Having put himself on record, he turned out the office lights and locked the door. He stayed around, politely, until Langston’s station wagon came in off the highway and pulled up beside his jalopy.
I said good night to Fred and climbed into the wagon. Langston’s sensitive eyes took in my face and head.
“You’ve been hurt. Do you need a doctor?”
“Not now. I’m at least half an hour behind Fleischer already.”
“How did he get into this?”
“He’s been in it from the beginning. You know that. I made the mistake of trying to work with him. That lasted about an hour. He knocked me out and left me on the highway.”
Hank whistled. “Shouldn’t you tell the police?”
“Then we’d never get away. Did you bring your flashlight and pistol?”
“In the dash compartment. I feel like a crimebuster’s apprentice.”
His humor sounded a little forced, but I went along with it. “Let’s go, apprentice.”

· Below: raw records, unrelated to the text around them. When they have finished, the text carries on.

/-- A 16-bit value, high byte first (R103). -/
def bytesBE16 (v : Nat) : List Byte := [BitVec.ofNat 8 (v / 256), BitVec.ofNat 8 v]

/-- APP0 (R512). -/
def jfifSegment : List Byte :=
  [0xFF, 0xE0, 0x00, 0x10, 0x4A, 0x46, 0x49, 0x46, 0x00] ++ [0x01, 0x01, 0x00, 0x00, 0x01, 0x00, 0x01, 0x00, 0x00]

/-- APP14 (R512). -/
def adobeSegment : List Byte :=
  [0xFF, 0xEE, 0x00, 0x0E, 0x41, 0x64, 0x6F, 0x62, 0x65] ++ [0x00, 0x64, 0x00, 0x00, 0x00, 0x00, 0x01]

/-- SOF0 (R512). -/
def sofSegment (w h : Nat) : List Byte :=
  [0xFF, 0xC0, 0x00, 0x11, 0x08] ++ bytesBE16 h ++ bytesBE16 w ++
  [0x03, 0x01, 0x22, 0x00, 0x02, 0x11, 0x01, 0x03, 0x11, 0x01]

/-- DQT (R512). -/
def dqtSegment (slot : Byte) (q : Vector Nat 64) : List Byte :=
  [0xFF, 0xDB, 0x00, 0x43, slot] ++ q.toList.map (BitVec.ofNat 8)

/-- DHT (R512). -/
def dhtSegment (tcth : Byte) (len : List Nat) : List Byte :=
  let vals := huffvalOf len
  [0xFF, 0xC4] ++ bytesBE16 (19 + vals.length) ++ [tcth] ++ (bitsOf len).map (BitVec.ofNat 8) ++ vals

/-- The lengths of a code table. -/
def Enc.lengths (e : Enc) (i : Nat) : List Nat := (vget e.ehufsi i (Vector.replicate 256 0)).toList

/-- Everything before the first scan (R512). -/
def Enc.header (e : Enc) : List Byte :=
  [0xFF, 0xD8] ++ jfifSegment ++ adobeSegment ++ sofSegment e.w e.h ++ dqtSegment 0x00 e.qy ++ dqtSegment 0x01 e.qc ++
  dhtSegment 0x00 (e.lengths 0) ++ dhtSegment 0x10 (e.lengths 1) ++
  dhtSegment 0x01 (e.lengths 2) ++ dhtSegment 0x11 (e.lengths 3)

/-- SOS(Y) (R512). -/
def sosLuma : List Byte := [0xFF, 0xDA, 0x00, 0x08, 0x01, 0x01, 0x00, 0x00, 0x3F, 0x00]

/-- The low length byte of SOS(Cb,Cr): as the table of R512 or the layout of R135 has it (log 33). -/
def sosChromaLength : SosLength → Byte
  | .table => 0x0C
  | .layout => 0x0A

/-- SOS(Cb,Cr) (R512). -/
def sosChroma (l : SosLength) : List Byte :=
  [0xFF, 0xDA, 0x00, sosChromaLength l, 0x02, 0x02, 0x11, 0x03, 0x11, 0x00, 0x3F, 0x00]

/-- Fourth stage (R510-R513): the stream; OUT_USED on success. -/
def encWriteAct : Act Unit := do
  update State.spill
  let s ← get
  putBytes s.enc.header
  putBytes sosLuma
  putTokens s.enc.yTokens
  padScan
  putBytes (sosChroma s.params.sosChroma)
  putTokens s.enc.cTokens
  padScan
  putBytes [0xFF, 0xD9]
  update fun s => { s with regs := { s.regs with outUsed := BitVec.ofNat 32 s.enc.opos } }
  update succeed

end Sys2Proof.Machine
end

Langston turned onto the highway and headed north. He’d caught a few hours’ sleep before I called, and was full of energy and curiosity. He wanted to talk at length about Davy and his psychological problems. I was weary of such palaver. My answers got shorter and shorter. After a while I crawled into the back seat and tried to sleep. But every time a truck went by I woke up with a start.
Where the highway looped inland, we ran into a spatter of rain. Above the mountains to the north, the sky was very black, lit by occasional stabs of lightning. The highway brought us back to the coast. Here the night sky was still clear, and the moon’s white eye peered over the rim of the sea. I recognized the crossroads where we had picked up Sandy the night before.

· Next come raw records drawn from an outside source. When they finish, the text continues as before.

-- ==== Sys2Proof/Machine/Load.lean ====
section
/-! DEFINITION. Placing one instruction of the opcode table where the machine fetches next (log 30). A marker is placed in the input
buffer; a selector is the value of FT, SS and AH in a scan of one component; a symbol is the only codeword of the table that a
block in progress reads; a command is a write to CTRL. -/

namespace Sys2Proof.Machine

/-- How many bytes of input a placed instruction gets: the rest are zeros. -/
def loadBytes : Nat := 64

/-- Bytes placed at the start of the input buffer, which is made long enough, and BP at the first of them. -/
def State.placeInput (s : State) (bytes : List Byte) : State :=
  { s with
    mem := s.mem.writeList (s.inAddr 0) (bytes ++ List.replicate (loadBytes - bytes.length) 0)
    regs := { s.regs with inLen := if s.inLen < loadBytes then BitVec.ofNat 32 loadBytes else s.regs.inLen }
    rd := { s.rd with bp := 0, segEnd := loadBytes, bitCnt := 0 }
    breach := Breach.init
    script := .engine :: s.script }

/-- The engine busy in a phase. -/
def State.busyIn (s : State) (p : Phase) : State :=
  { s with regs := { s.regs with status := statusWord true false false }, sq := { s.sq with phase := p, block := none } }

/-- A marker placed (R200, R202, R206): SOI is read at offset 0 before the scan, RSTm in entropy data where it is the one expected,
any other marker in the marker loop. -/
def State.loadMarker (s : State) (w : Nat) : State :=
  let bytes : List Byte := [BitVec.ofNat 8 (w / 256), BitVec.ofNat 8 w]
  let t := s.placeInput bytes
  match decodeInstr .marker bytes with
  | some .soi => t.busyIn .soi
  | some (.rst m) => { t.busyIn .entropy with
      sc := { t.sc with expectRst := m }, sq := { t.sq with phase := .entropy, ivstart := 0, block := none } }
  | _ => t.busyIn .scan

/-- A scan of one component with two blocks (or samples) to decode, whose only table has the one-bit codeword 0 for `sym`. -/
def State.placeScan (s : State) (sel sym : Byte) : State :=
  let t := (s.placeInput []).busyIn .unit
  let ft : BitVec 4 := sel.extractLsb' 4 4
  let table : Option HuffTable := some ⟨[⟨0, 1, sym⟩], 8⟩
  let fr : Frame := { t.fr with
    ft := ft, p := 8, x := 16, y := 8, nf := 1, hmax := 1, vmax := 1
    comp := Vector.replicate 4 ⟨1, 0, 0, 0, 1, 1⟩ }
  { t with
    fr := fr
    sc := { t.sc with
      ns := 1, sc := Vector.replicate 4 0
      ss := if sofProgressive ft then (if sel.getLsbD 1 then 1 else 0)
        else if sofLossless ft && !sofDifferential ft then 1 else 0
      se := if sofLossless ft || (sofProgressive ft && !sel.getLsbD 1) then 0 else 63
      ah := if sofProgressive ft && sel.getLsbD 0 then 1 else 0
      al := 0, mcud := [⟨0, 0, 0⟩], nunits := 2, unit := 0, entry := 0, intv := 0, ni := 1 }
    tb := { t.tb with ri := 0 }
    pr := fr.freshPred
    st := Stats.init
    qm := initDec
    arena := { t.arena with
      planes := vset t.arena.planes 0 (some (fr.newPlane 0))
      dcTables := vset t.arena.dcTables 0 table
      acTables := vset t.arena.acTables 0 table } }

/-- A block in progress whose next symbol is placed. -/
def State.placeSymbol (s : State) (sel sym : Byte) (b : OpenBlock) : State :=
  let t := s.placeScan sel sym
  { t with sq := { t.sq with block := some b } }

/-- An 8-bit instruction placed: a selector, or a symbol of the block in progress that reads it. -/
def State.loadByteRow (s : State) (w : Nat) : State :=
  let b : Byte := BitVec.ofNat 8 w
  match decodeByteRow b with
  | some i =>
    match i.space with
    | .sel => s.placeScan b 0
    | .symDc => s.placeSymbol 0x00 b ⟨.seq, ⟨0, 0, 0⟩, 0, .dc⟩
    | .symLossless => s.placeSymbol 0x30 b ⟨.lossless, ⟨0, 0, 0⟩, 0, .dc⟩
    | _ => s.placeSymbol 0x22 b ⟨.first, ⟨0, 0, 0⟩, 1, .ac⟩
  | none => s

/-- A command placed: the host's next access is its write to CTRL (R582). -/
def State.loadCommand (s : State) (w : Nat) : State :=
  { s with script := .write s.params.lpjBase 4 (BitVec.ofNat 32 w) :: s.script }

/-- The instruction of an opcode-table word placed so that the next step runs it. -/
def State.loadWord (s : State) (nbits w : Nat) : State :=
  match nbits with
  | 8 => s.loadByteRow w
  | 16 => s.loadMarker w
  | 32 => s.loadCommand w
  | _ => s

end Sys2Proof.Machine
end

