/-- The end of a frame (R257, R440, R584 steps d and e). Every coefficient of every component must be covered down to bit 0, in a
lossless frame every component be in a scan, or FormatError; then each component is reconstructed and, in a hierarchical image, folded
into ACC; the next frame or the output comes next, and an error of these is taken. The reconstruction of a component: its samples are
allocated (log 37); those of a DCT plane are the inverse transforms of its dequantized blocks, block by block (R441, R444), those of a
lossless plane its samples shifted by their point transform (R409; AL of the component's scan, log 24). -/
def Obligations.FrameEnd : Prop :=
  (∀ s : State, s.script = [] → s.sq.phase = .frameEnd → s.undisturbed →
    let comps := List.range s.fr.nf.toNat
    let covered : Prop := ∀ c < s.fr.nf.toNat,
      if s.fr.ft.toNat % 4 = 3 then vget s.fr.seen c false = true else ∀ k < 64, coverAt s.tb.cover c k = some 0
    let onward (t : State) : State := { t with sq := { t.sq with
      frameIx := t.sq.frameIx + 1, scanIx := 0
      phase := if t.sq.frameIx + 1 < t.arena.layout.frames.length then .replaySof else .output } }
    (¬ covered → step s = .next (failEntry .formatError s)) ∧
    (covered →
      (∀ e u, forComps reconstructComp comps s = .error (.raise e u) → step s = .next (failEntry e u)) ∧
      ∀ t, forComps reconstructComp comps s = .ok ((), t) →
        (s.hi.dhp = none → step s = .next (onward t)) ∧
        (s.hi.dhp ≠ none →
          (∀ e u, forComps accumulateComp comps t = .error (.raise e u) → step s = .next (failEntry e u)) ∧
          ∀ u, forComps accumulateComp comps t = .ok ((), u) → step s = .next (onward u)))) ∧
  ∀ (s : State) (c : Nat), c < 4 →
    let held (w h : Nat) (rs : Samples) : State :=
      let t := s.allocated (.samples w h)
      { t with arena := { t.arena with rs := vset t.arena.rs c (some rs) } }
    (∀ bw bh blocks q, s.plane c = some (.dct bw bh blocks) → blocks.length = bw * bh → vget s.tb.ql c none = some q →
      s.roomFor (.samples (8 * bw) (8 * bh)) →
      (∀ b ∈ blocks, ∀ k < 64, inInt32 (vget b k 0 * (vget q k 0).toNat) = true) →
      ∃ rs : Samples, reconstructComp c s = .ok ((), held (8 * bw) (8 * bh) rs) ∧ rs.w = 8 * bw ∧ rs.h = 8 * bh ∧
        ∀ bx < bw, ∀ byy < bh, ∀ x < 8, ∀ y < 8, ∀ b, blocks[byy * bw + bx]? = some b →
          rs.at (8 * bx + x) (8 * byy + y) =
            vget (idct s.params s.fr.p.toNat (s.fr.ft.getLsbD 2)
              (Vector.ofFn fun k => vget b k.val 0 * (vget q k.val 0).toNat)) (8 * y + x) 0) ∧
    (∀ sw sh cells, s.plane c = some (.lossless sw sh cells) → cells.length = (sw + 1) * (sh + 1) → s.roomFor (.samples sw sh) →
      ∃ rs : Samples, reconstructComp c s = .ok ((), held sw sh rs) ∧ rs.w = sw ∧ rs.h = sh ∧
        ∀ x < sw, ∀ y < sh, ∀ v, s.sample? ⟨c, x, y⟩ = some v → rs.at x y = v.toNat * 2 ^ (vget s.fr.pt c 0).toNat)

/-- Hierarchical accumulation (R472-R474). A non-differential frame opens a plane for the component: its samples cut to XC x YC, modulo
2^16 (log 40). A differential frame's component is added: an axis that grows does so to twice the length or one less, any other size is
a FormatError, and so is a preceding EXP that does not name the axes that grow. The old plane is expanded, horizontally first, by the
reference 2x interpolation, and the sums are taken modulo 2^16. The allocation of an opened and of a grown plane is the model's reading
(log 37). -/
def Obligations.HierarchicalAccumulation : Prop :=
  ∀ (s : State) (c : Nat) (rs : Samples), vget s.arena.rs c none = some rs →
    let id := (s.fr.compAt c).id
    let w := ceilDiv (s.fr.x.toNat * s.fr.hOf c) s.fr.hmax.toNat
    let h := ceilDiv (s.fr.y.toNat * s.fr.vOf c) s.fr.vmax.toNat
    (s.fr.ft.getLsbD 2 = false → s.roomFor (.accumulator w h) →
      let t := s.allocated (.accumulator w h)
      ∃ plane : Samples, plane.w = w ∧ plane.h = h ∧ (∀ x < w, ∀ y < h, plane.at x y = rs.at x y % 65536) ∧
        accumulateComp c s = .ok ((), { t with arena := { t.arena with acc := s.arena.acc ++ [⟨id, plane⟩] } })) ∧
    (∀ old : Samples, s.fr.ft.getLsbD 2 = true → findAcc s.arena.acc id = some old →
      let grown (a b : Nat) : Prop := a < b ∧ (b = 2 * a ∨ b + 1 = 2 * a)
      let fits : Prop := (w = old.w ∨ grown old.w w) ∧ (h = old.h ∨ grown old.h h) ∧
        ∀ e, s.fr.exp = some e → (e.1 = true ↔ old.w < w) ∧ (e.2 = true ↔ old.h < h)
      (¬ fits → accumulateComp c s = .error (.raise .formatError s)) ∧
      (fits → s.params.expand = .reference → (old.w < w ∨ old.h < h → s.roomFor (.accumulator w h)) →
        let t := if old.w < w ∨ old.h < h then s.allocated (.accumulator w h) else s
        let wide (x y : Nat) : Int := if old.w < w then
            (if x % 2 = 0 then old.at (x / 2) y else (old.at (x / 2) y + old.at (min (x / 2 + 1) (old.w - 1)) y) / 2)
          else old.at x y
        let full (x y : Nat) : Int := if old.h < h then
            (if y % 2 = 0 then wide x (y / 2) else (wide x (y / 2) + wide x (min (y / 2 + 1) (old.h - 1))) / 2)
          else wide x y
        ∃ plane : Samples, plane.w = w ∧ plane.h = h ∧ (∀ x < w, ∀ y < h, plane.at x y = (full x y + rs.at x y) % 65536) ∧
          accumulateComp c s = .ok ((), { t with arena := { t.arena with
            acc := s.arena.acc.map fun a => if a.id = id then ⟨id, plane⟩ else a } })))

The thought of the girl was heavy on my mind. She was swinging through all the changes of the moon. The moon was white and shining, the very symbol of purity, but it had its dark side, too, pocked and cold and desolate and hidden. The girl could tum either way, depending on the outcome of our journey.
If we could bring Hackett out alive, she’d have a chance for probation. If Hackett died, her future died with him.